Data for analysis »
# # # # #

-- ==== Sys2Proof/Machine/Flags.lean ====
section
/-! DEFINITION. Flags: the block computes no 8086 flag (`10_state.md` R27); its one status word is the
status register, and what an error writes there stands here (R25, `60_exceptions.md` R230, R235). -/

namespace Sys2Proof.Machine

/-- The numeric code of a status kind (R25). -/
def ErrorKind.code : ErrorKind → Nat
  | .none => 0
  | .unsupportedOpcode => 1
  | .unknownAddressingMode => 2
  | .truncatedInstruction => 3

/-- A decode error with the fields it reports (R230). `unknownAddressingMode` is never raised (R234). -/
inductive DecodeError
  | unsupportedOpcode (bytes : List Byte) (offset : Nat)
  | unknownAddressingMode (bytes : List Byte) (offset : Nat)
  | truncatedInstruction (offset bytesNeeded : Nat)
  deriving DecidableEq, Repr

/-- What error entry writes into the status register: the kind, the offset, and the one field that
belongs to the kind (R230, R235). -/
def Status.record (st : Status) : DecodeError → Status
  | .unsupportedOpcode bytes offset =>
    { st with kind := .unsupportedOpcode, offset := offset, bytes := bytes }
  | .unknownAddressingMode bytes offset =>
    { st with kind := .unknownAddressingMode, offset := offset, bytes := bytes }
  | .truncatedInstruction offset bytesNeeded =>
    { st with kind := .truncatedInstruction, offset := offset, bytesNeeded := bytesNeeded }

end Sys2Proof.Machine
end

# # # # #

What is needed »
Output only the lines from the one holding "offset bytesNeeded =>" through the last line above, exactly as they appear.

Answer to the exercise »
  | .truncatedInstruction offset bytesNeeded =>
    { st with kind := .truncatedInstruction, offset := offset, bytesNeeded := bytesNeeded }

end Sys2Proof.Machine
end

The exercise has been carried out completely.